Last Modified: Apr 28, 2025
Affected Product(s):
BIG-IP LTM
Known Affected Versions:
11.4.0, 11.4.1, 11.5.0, 11.5.1, 11.5.1 HF1, 11.5.1 HF2, 11.5.1 HF3, 11.5.1 HF4, 11.5.1 HF5, 11.5.1 HF6, 11.5.1 HF7, 11.5.1 HF8, 11.5.1 HF9, 11.5.1 HF10, 11.5.1 HF11
Fixed In:
11.6.0, 11.5.2, 11.4.1 HF4
Opened: Jan 16, 2014 Severity: 3-Major Related Article:
K15371
Setting up a Policy to replace HTTP header results in both the existing and new header values appearing instead of the expected behavior of replacing an existing header with a new one. The following example which attempts to replace the Server: header with a generic "AnonymousServer" demonstrates this. In this example, one would observe the response containing two Server: headers. ltm policy /Common/replace_server { controls { response-adaptation } requires { http } rules { replace_a_header { actions { 0 { http-header response replace name Server value AnonymousServer } } conditions { 0 { http-header response name Server starts-with values { Apache } } } ordinal 1 } } strategy /Common/first-match }
This can result in duplicate values for the specified HTTP headers.
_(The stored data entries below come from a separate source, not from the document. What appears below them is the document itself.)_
-- ==== Sys2Proof/Word.lean ====
section
/-!
DEFINITION. The widths of the block's ports and fields (`00_scope.md` R5, `10_state.md` R27 to R31).
Every value is unsigned (R9); bit 0 is the least significant bit (R8).
-/
namespace Sys2Proof

/-- A byte of FRAME or BODY (R50). -/
abbrev Byte := BitVec 8

/-- An operand port, a combined code, a wire code or a logical type: 16 bits (R6, R31). -/
abbrev Half := BitVec 16

/-- The result port `r[16:0]` and the byte counts (R31, R136). -/
abbrev Count := BitVec 17

/-- The operation select `op[4:0]` (R90). -/
abbrev Select := BitVec 5

/-- One operation in format OP: the 53 bits of op, a, b, c, with op in bits 52 to 48 (R90). -/
abbrev OpWord := BitVec 53

end Sys2Proof
end

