-- ==== Sys2Proof/Machine/Translate.lean ====
section
/-!
DEFINITION. Unit U2: LT2WC and WC2LT (`41_translate.md`), by the comparators of R111 over BAND_ROM. They reach no memory.
-/
namespace Sys2Proof.Machine
open Sys2Proof

/-- Comparators F2 to F6: the first band whose anchor is at most the logical type (R111). -/
def bandOfType (k : Config) (lt : Half) : Option BandRecord :=
  (bandRom k).find? fun e => decide (e.anchor.setWidth 16 ≤ lt)

/-- Comparators I2 to I6: the first band whose origin is at most the offset (R111). -/
def bandOfOffset (k : Config) (o : BitVec 11) : Option BandRecord :=
  (bandRom k).find? fun e => decide (e.origin ≤ o)

/-- `fw_wc` (R112). -/
def lt2wcCode (k : Config) (lt : Half) : Half :=
  if ordinal .ltMax ≤ lt then 0
  else if lt = ordinal .discoverList then wireCode (k.eStaCco.setWidth 16) (discoverListOffset.setWidth 16)
  else
    match bandOfType k lt with
    | some e => wireCode (e.entity.setWidth 16) (e.origin.setWidth 16 + (lt - e.anchor.setWidth 16))
    | none => wireCode (k.eStaSta.setWidth 16) lt

/-- `iv_lt` (R116); the variant bits are ignored and nothing is clamped (log 15). -/
def wc2ltType (k : Config) (code : Half) : Half :=
  let e := upEntity code
  let o := upOffset code
  if e = k.eStaCco ∧ o = discoverListOffset then ordinal .discoverList
  else if e = k.eStaSta then
    match bandOfOffset k o with
    | some band => band.anchor.setWidth 16 + (o - band.origin).setWidth 16
    | none => o.setWidth 16
  else ordinal .ltMax

/-- MKCODE: the combined code of a variant and a logical type (R96, R113). -/
def mkCode (k : Config) (variant lt : Half) : Half :=
  lt2wcCode k lt ||| variantMask variant

/-- LT2ENT: the entity the forward translation derives (R96). -/
def lt2ent (k : Config) (lt : Half) : BitVec 3 :=
  upEntity (lt2wcCode k lt)

/-- LT2OFF: the wire offset the forward translation derives (R96). -/
def lt2off (k : Config) (lt : Half) : BitVec 11 :=
  upOffset (lt2wcCode k lt)

/-- LT2WC (R112). -/
def execLt2wc (lt : Half) (s : State) : Host.Outcome State Fault Refusal :=
  .next (s.start.answer (onResultPort (lt2wcCode s.cfg lt)))

/-- WC2LT (R116). -/
def execWc2lt (code : Half) (s : State) : Host.Outcome State Fault Refusal :=
  .next (s.start.answer (onResultPort (wc2ltType s.cfg code)))

end Sys2Proof.Machine
end

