-- ==== Sys2Proof/Tests/Slice0.lean ====
section
/-!
SUPPORT. Tests. Expected words are written out from `30_encoding.md` R90 and R91, expected results are the vectors of
`95_test_vectors.md` and the examples of the operations' rules, unless a comment says otherwise.
-/
namespace Sys2Proof.Tests
open Sys2Proof Sys2Proof.Machine

/-! ### The parameter checks -/

/-- The defaults of R6. -/
def ref : Config := referenceConfig .modeA

theorem test_reference_is_legal : ref.legal = true := by decide
theorem test_equal_entity_codes_refused :
    Config.entityCodesDistinct { ref with eVendor := 4 } = false ∧ Config.legal { ref with eVendor := 4 } = false := by
  decide
theorem test_sta_sta_zero_refused :
    Config.staStaNotZero { ref with eStaSta := 0, eStaCco := 3 } = false ∧
      Config.legal { ref with eStaSta := 0, eStaCco := 3 } = false := by
  decide
theorem test_version_zero_refused :
    Config.versionNotZero { ref with protoVersion := 0 } = false ∧ Config.legal { ref with protoVersion := 0 } = false := by
  decide
theorem test_rom_without_slac_parm_refused :
    Config.romHasSlacParmRequest { ref with dispatchRom := [⟨1, 8, .copy⟩] } = false ∧
      Config.legal { ref with dispatchRom := [⟨1, 8, .copy⟩] } = false := by
  decide
theorem test_rom_with_validate_refused :
    Config.romLacksValidate { ref with dispatchRom := [⟨0, 8, .copy⟩, ⟨3, 13, .copy⟩] } = false ∧
      Config.legal { ref with dispatchRom := [⟨0, 8, .copy⟩, ⟨3, 13, .copy⟩] } = false := by
  decide
theorem test_rom_with_nop_refused :
    Config.romAllCopy { ref with dispatchRom := [⟨0, 8, .copy⟩, ⟨1, 8, .nop⟩] } = false ∧
      Config.legal { ref with dispatchRom := [⟨0, 8, .copy⟩, ⟨1, 8, .nop⟩] } = false := by
  decide
theorem test_rom_outside_enumeration_refused :
    Config.romInEnumeration { ref with dispatchRom := [⟨0, 8, .copy⟩, ⟨0, 17, .copy⟩] } = false ∧
      Config.legal { ref with dispatchRom := [⟨0, 8, .copy⟩, ⟨0, 17, .copy⟩] } = false := by
  decide
theorem test_rom_empty_refused :
    Config.romNotEmpty { ref with dispatchRom := [] } = false ∧ Config.legal { ref with dispatchRom := [] } = false := by
  decide

/-! ### Decoding: op in 5 digits, then a, b, c in 16 each -/

theorem test_decode_pack : decode (.op 0b00000000000000000000100000000000000110000000000011001) = .ok (.pack 1 3 0x19) := by decide
theorem test_decode_upv : decode (.op 0b00001011000000110010100000000000000000000000000000000) = .ok (.upv 0x6065) := by decide
theorem test_decode_upe : decode (.op 0b00010111111111111111100000000000000000000000000000000) = .ok (.upe 0xFFFF) := by decide
theorem test_decode_upo : decode (.op 0b00011000100100011010000000000000000000000000000000000) = .ok (.upo 0x1234) := by decide
theorem test_decode_lt2wc : decode (.op 0b00100000000000000111000000000000000000000000000000000) = .ok (.lt2wc 14) := by decide
theorem test_decode_wc2lt : decode (.op 0b00101011000000111110100000000000000000000000000000000) = .ok (.wc2lt 0x607D) := by decide
theorem test_decode_disp : decode (.op 0b00110000000000000000000000000000010000000000000001010) = .ok (.disp 0 8 10) := by decide
theorem test_decode_versel : decode (.op 0b00111000000000000010100000000000000000000000000000000) = .ok (.versel 5) := by decide
theorem test_decode_encreq : decode (.op 0b01000000000000000100000000000000010100000000000000000) = .ok (.encreq 8 10) := by decide
theorem test_decode_enccnf : decode (.op 0b01001000000000000110100000000000010100000000000000000) = .ok (.enccnf 13 10) := by decide
theorem test_decode_encind : decode (.op 0b01010000000000001000100000000000001000000000000000000) = .ok (.encind 17 4) := by decide
theorem test_decode_encrsp : decode (.op 0b01011000000000000110100000000000000000000000000000000) = .ok (.encrsp 13 0) := by decide
theorem test_decode_sethdr : decode (.op 0b01100000000000000000000000000000001010000000000001000) = .ok (.sethdr 0 5 8) := by decide
theorem test_decode_hdrwr : decode (.op 0b01101011000000110010000000000000000010000000000000000) = .ok (.hdrwr 0x6064 1) := by decide
theorem test_decode_declt : decode (.op 0b10000000000000000000000000000000000000000000000000000) = .ok (.declt) := by decide
theorem test_decode_decvar : decode (.op 0b10001000000000000000000000000000000000000000000000000) = .ok (.decvar) := by decide
theorem test_decode_decent : decode (.op 0b10010000000000000000000000000000000000000000000000000) = .ok (.decent) := by decide
theorem test_decode_decoff : decode (.op 0b10011000000000000000000000000000000000000000000000000) = .ok (.decoff) := by decide
theorem test_decode_copy : decode (.fn 1 10) = .ok (.copy 10) ∧ decodeTableWord 8 1 = some (.copy 0) := by decide
theorem test_decode_nop : decode (.fn 0 10) = .ok .nop ∧ decodeTableWord 8 0 = some .nop := by decide
/-- An operand the operation does not use is ignored (R31). -/
theorem test_decode_ignores_unused : decode (.op 0b00001011000000110010111111111111111111111111111111111) = .ok (.upv 0x6065) := by
  decide
/-- The numbering of the table: the match of HDRWR's row, with a = 0x6064 and b = 1. -/
theorem test_decode_table_word : decodeTableWord 56 0x0D606400010000 = some (.hdrwr 0x6064 1) := by decide
theorem test_reserved_selects_decode_to_nothing :
    ([0x0E, 0x0F] ++ (List.range 12).map (· + 0x14)).all (fun p => (decodeTableWord 56 (p * 2 ^ 48)).isNone) = true := by
  decide

/-! ### Execution -/

/-- Bytes at consecutive addresses. -/
def cellsFrom : Nat → List Byte → Memory
  | _, [] => []
  | a, v :: vs => (a, v) :: cellsFrom (a + 1) vs

/-- A FRAME of `n` bytes 0x55 and the BODY A0 to A9, as the programs of the vectors have them. -/
def demo (k : Config) (n : Nat) : State :=
  { State.reset with
    cfg := k, frame := ⟨0, n, 0, cellsFrom 0 (List.replicate n 0x55)⟩,
    body := ⟨1000, 10, 1, cellsFrom 0 [0xA0, 0xA1, 0xA2, 0xA3, 0xA4, 0xA5, 0xA6, 0xA7, 0xA8, 0xA9]⟩ }

/-- The result and the FRAME after an operation. -/
def after (i : Instr) (s : State) : Option (Nat × List Nat) :=
  match exec i s with
  | .next t => some (t.r.toNat, (List.range t.frame.size).map fun a => (t.frame.read a).toNat)
  | _ => none

/-- The result of an operation. -/
def result (i : Instr) : Option Nat :=
  (after i (demo ref 0)).map (·.1)

/-- The result of an operation on a received FRAME. -/
def received (o : ByteOrder) (bytes : List Byte) (i : Instr) : Option Nat :=
  let s := demo { ref with byteOrder := o } 0
  (after i { s with frame := ⟨0, bytes.length, 0, cellsFrom 0 bytes⟩ }).map (·.1)

theorem test_pack_truncates : result (.pack 5 9 0x819) = some 0x2065 ∧ result (.pack 4 8 0x800) = some 0 := by decide
theorem test_pack_all_ones : result (.pack 0xFFFF 0xFFFF 0xFFFF) = some 0xFFFF := by decide
theorem test_upv : result (.upv 0x607E) = some 2 ∧ result (.upv 0x8000) = some 0 := by decide
theorem test_upe : result (.upe 0xA014) = some 5 ∧ result (.upe 0xFFFF) = some 7 := by decide
theorem test_upo : result (.upo 0x1234) = some 0x48D ∧ result (.upo 0x6460) = some 0x118 := by decide
theorem test_lt2wc_in_range :
    result (.lt2wc 0) = some 0x0014 ∧ result (.lt2wc 3) = some 0x600C ∧ result (.lt2wc 4) = some 0x6020 ∧
      result (.lt2wc 14) = some 0x607C := by
  decide
theorem test_lt2wc_out_of_range : result (.lt2wc 17) = some 0 ∧ result (.lt2wc 0xFFFF) = some 0 := by decide
theorem test_wc2lt_recognized :
    result (.wc2lt 0x0017) = some 0 ∧ result (.wc2lt 0x601C) = some 7 ∧ result (.wc2lt 0x6034) = some 9 ∧
      result (.wc2lt 0x61F1) = some 107 := by
  decide
theorem test_wc2lt_unrecognized :
    result (.wc2lt 0) = some 17 ∧ result (.wc2lt 0x0018) = some 17 ∧ result (.wc2lt 0xA064) = some 17 := by
  decide
theorem test_disp_hit : result (.disp 0 8 10) = some 15 ∧ result (.disp 0 8 0xFFFF) = some 65540 := by decide
theorem test_disp_miss :
    result (.disp 1 13 10) = some 5 ∧ result (.disp 4 8 10) = some 5 ∧ result (.disp 0 17 10) = some 5 := by
  decide
theorem test_versel :
    result (.versel 5) = some 0 ∧ result (.versel 4) = some 0 ∧ result (.versel 3) = some 1 ∧
      result (.versel 13) = some 1 := by
  decide
theorem test_encreq_hit :
    after (.encreq 8 10) (demo ref 20) =
      some (15, [0x01, 0x64, 0x60, 0, 0, 0xA0, 0xA1, 0xA2, 0xA3, 0xA4, 0xA5, 0xA6, 0xA7, 0xA8, 0xA9,
        0x55, 0x55, 0x55, 0x55, 0x55]) := by
  decide
theorem test_encreq_big_endian :
    after (.encreq 8 0) (demo { ref with byteOrder := .be } 6) = some (5, [0x01, 0x60, 0x64, 0, 0, 0x55]) := by
  decide
theorem test_enccnf_miss : after (.enccnf 13 10) (demo ref 6) = some (5, [0x01, 0x79, 0x60, 0, 0, 0x55]) := by decide
theorem test_encind_out_of_range : after (.encind 17 4) (demo ref 6) = some (5, [0x01, 0x02, 0, 0, 0, 0x55]) := by
  decide
theorem test_encrsp_miss : after (.encrsp 13 0) (demo ref 5) = some (5, [0x01, 0x7B, 0x60, 0, 0]) := by decide
theorem test_sethdr_modes :
    after (.sethdr 0 5 8) (demo (referenceConfig .modeA) 6) = some (0, [0, 0x64, 0x60, 0, 0, 0x55]) ∧
      after (.sethdr 0 5 8) (demo (referenceConfig .modeB) 6) = some (0, [0, 0x64, 0xA0, 0, 0, 0x55]) ∧
      after (.sethdr 0 5 8) (demo (referenceConfig .modeC) 6) = some (0, [0, 0x20, 0xA0, 0, 0, 0x55]) := by
  decide
theorem test_sethdr_discover_list :
    after (.sethdr 0 0 0) (demo ref 6) = some (0, [0x01, 0x14, 0, 0, 0, 0x55]) := by
  decide
theorem test_hdrwr_little_endian :
    after (.hdrwr 0x6064 0xFF01) (demo ref 6) = some (0, [0x01, 0x64, 0x60, 0, 0, 0x55]) := by
  decide
theorem test_hdrwr_big_endian :
    after (.hdrwr 0x6064 0x01) (demo { ref with byteOrder := .be } 6) = some (0, [0x01, 0x60, 0x64, 0, 0, 0x55]) := by
  decide
theorem test_declt :
    received .le [0x01, 0x7D, 0x60] .declt = some 14 ∧ received .le [0x01, 0x10, 0x60] .declt = some 4 := by
  decide
theorem test_decvar : received .le [0x01, 0x7D, 0x60] .decvar = some 1 := by decide
theorem test_decent : received .le [0x01, 0x7D, 0x60] .decent = some 3 := by decide
/-- The second reads in BE what LE wrote (R207). -/
theorem test_decoff :
    received .le [0x01, 0x7D, 0x60] .decoff = some 0x1F ∧ received .be [0x01, 0x64, 0x60] .decoff = some 0x118 := by
  decide
theorem test_copy :
    after (.copy 3) (demo ref 9) = some (3, [0x55, 0x55, 0x55, 0x55, 0x55, 0xA0, 0xA1, 0xA2, 0x55]) := by
  decide
theorem test_nop : after .nop (demo ref 6) = some (0, [0x55, 0x55, 0x55, 0x55, 0x55, 0x55]) := by decide
/-- R185: a body of 10 bytes given as 11 is refused, hit or miss; given as 10 it is not. -/
theorem test_short_body :
    after (.encreq 8 11) (demo ref 20) = none ∧ after (.encreq 13 11) (demo ref 20) = none ∧
      (after (.encreq 13 10) (demo ref 20)).map (·.1) = some 5 := by
  decide
/-- A reserved select: `ill` is 1, `r` is 0 (R92). -/
theorem test_reserved_select :
    (match step ((demo ref 6).withFetchWord 56 0x0E000000000000) with
      | .next t => decide (t.ill = true ∧ t.r = 0 ∧ t.bus = [])
      | _ => false) = true := by
  decide
theorem test_reset_memories_are_canonical : State.reset.frame.wf = true ∧ State.reset.body.wf = true := by decide
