-- ==== Sys2Proof/Word.lean ====
section
/-! DEFINITION. The word types of the core (00_scope.md R9, R10; 10_state.md R20, R23): every value is unsigned, and
bit 0 is the least significant bit. -/

namespace Sys2Proof

/-- An 8-bit value: a V register, a timer, a memory cell (R20, R30, R38). -/
abbrev Byte := BitVec 8

/-- A 16-bit value: an instruction word, `I`, `pc`, a stack entry (R23, R25, R27). -/
abbrev Word := BitVec 16

/-- The 12-bit address field `nnn` of an instruction (R93). -/
abbrev Addr12 := BitVec 12

/-- The number of a V register, 0..15 (R20): a register field names each of them, and none is reserved (R94). -/
abbrev Reg := Fin 16

/-- VF, the flag register (R21). -/
abbrev vf : Reg := 15

/-- `zext_16` of a byte (R10). -/
def Byte.zext (b : Byte) : Word := b.setWidth 16

/-- `zext_16` of a 12-bit address (R10, R94). -/
def Addr12.zext (a : Addr12) : Word := a.setWidth 16

end Sys2Proof
end

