-- ==== Sys2Proof/Machine/State.lean ====
section
/-! DEFINITION. The state of the core as plain data (10_state.md R20 to R39), what makes a step stop, and the state after
reset. -/

namespace Sys2Proof.Machine

/-- A fault record (R35): each kind holds the fields R35 calls valid for it. -/
inductive FaultRecord where
  /-- a fetched word that is no instruction, SYS included (60_exceptions.md R252) -/
  | unknownOpcode (opcode pc : Word)
  /-- a memory access at an address at or above 4096 (R251); `addr` is the lowest such address -/
  | outOfBoundsAccess (addr pc : Word)
  /-- 2NNN with SP = 16 (R253) -/
  | stackOverflow (opcode pc : Word)
  /-- 00EE with SP = 0 (R253) -/
  | stackUnderflow (opcode pc : Word)
  /-- `load_program` of more than 3584 bytes (R254) -/
  | programTooLarge (length : Nat)
  deriving DecidableEq, Repr

/-- The dispatcher mode MODE (R34). -/
inductive Mode where
  /-- the next cycle fetches and executes an instruction -/
  | running
  /-- the next cycle polls the keypad for register `t` -/
  | waitingForKey (t : Reg)
  /-- the core takes no more cycles -/
  | halted (f : FaultRecord)
  deriving DecidableEq, Repr

/-- The host events of R50. Each is atomic. -/
inductive Event where
  /-- `reset()` (R46) -/
  | reset
  /-- `load_program(bytes)` (R47) -/
  | loadProgram (bytes : List Byte)
  /-- `cycle()` (R48) -/
  | cycle
  /-- `timer_tick()` (R52) -/
  | timerTick
  /-- `set_key_state(k, pressed)` (R49) -/
  | setKeyState (k : Nat) (pressed : Bool)
  /-- `snapshot()` (R51) -/
  | snapshot
  deriving DecidableEq, Repr

/-- Memory as the list of the cells that differ from their reset contents (R38, R68): addresses strictly rising, all below
4096 (`Memory.wf` in Machine/Ops.lean). -/
abbrev Memory := List Host.Cell

/-- The display buffer FB (R32): row `y` of 0..31, whose bit `x` of 0..63 is the one-bit cell `FB[x][y]`. -/
abbrev Display := Vector (BitVec 64) 32

/-- The state. The last two fields are the model's own: they carry the two OPEN parameters of 00_scope.md R8. -/
structure State where
  /-- V[0..15] (R20) -/
  v : Vector Byte 16
  /-- the address register I (R23) -/
  i : Word
  /-- the program counter (R25) -/
  pc : Word
  /-- SP, 0..16 (R28) -/
  sp : Fin 17
  /-- STACK[0..15] (R27) -/
  stack : Vector Word 16
  /-- the delay timer DT (R30) -/
  dt : Byte
  /-- the sound timer ST (R31) -/
  st : Byte
  /-- the display buffer FB (R32) -/
  fb : Display
  /-- KEY[0..15], true is pressed (R33) -/
  key : Vector Bool 16
  /-- Mem (R38) -/
  mem : Memory
  /-- MODE, with the fault record in it (R34, R35) -/
  mode : Mode
  /-- LOAD_OPEN (R36) -/
  loadOpen : Bool
  /-- the model's own: the draws RANDOM has given so far (44_random.md R201; log 1) -/
  draws : Nat
  /-- the model's own: the events still to come, oldest first (SCHEDULE, R50; log 2) -/
  schedule : List Event
  deriving DecidableEq, Repr

/-- Faults in the sense of `Host.Outcome`: a stop that leaves no next state. The core has none. Each of the five faults of
60_exceptions.md R250 is TAKEN: it leads to the next state of R257, in which MODE is Halted (`raise` in Machine/Ops.lean),
and which timer ticks, key events, snapshots and a reset still act on (R258). Log 3. -/
inductive Fault where
  deriving DecidableEq, Repr

/-- What the spec itself refuses, and the stub of an instruction without a meaning. -/
inductive Refusal where
  /-- raised by `exec`'s arm of an instruction that has no meaning yet (none is left); safe -/
  | notModelled (mnemonic : String)
  /-- raised by a `cycle` while MODE is Halted: "A cycle in mode Halted is not admitted" (R48); safe -/
  | cycleWhileHalted
  /-- raised by a `load_program` while LOAD_OPEN is false: "the model has no meaning for it and refuses it" (R47); safe -/
  | loadNotOpen
  /-- raised by a `set_key_state` of a key above 15: "A k outside 0..15 is refused" (R49); safe -/
  | noSuchKey
  deriving DecidableEq, Repr

/-- What an instruction or an event answers. -/
abbrev Result := Host.Outcome State Fault Refusal

/-- The state after `reset()` (R39; 70_reset_and_hazards.md R290). Memory lists nothing: an unlisted address reads as its
reset contents, the font table included. -/
def State.reset : State where
  v := Vector.replicate 16 0
  i := 0
  pc := 0x200
  sp := 0
  stack := Vector.replicate 16 0
  dt := 0
  st := 0
  fb := Vector.replicate 32 0
  key := Vector.replicate 16 false
  mem := []
  mode := .running
  loadOpen := true
  draws := 0
  schedule := []

end Sys2Proof.Machine
end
This replacement header specified in the Policy is inserted under all conditions.
Can employ a custom iRule to achieve equivalent result. Below is an example of an iRule to replace the User-Agent header: when HTTP_REQUEST { set useragent [HTTP::header value User-Agent] if {$useragent contains "Mozilla"} { HTTP::header replace User-Agent "MMMMMMMMM" } }
The policy will properly replace specified HTTP headers.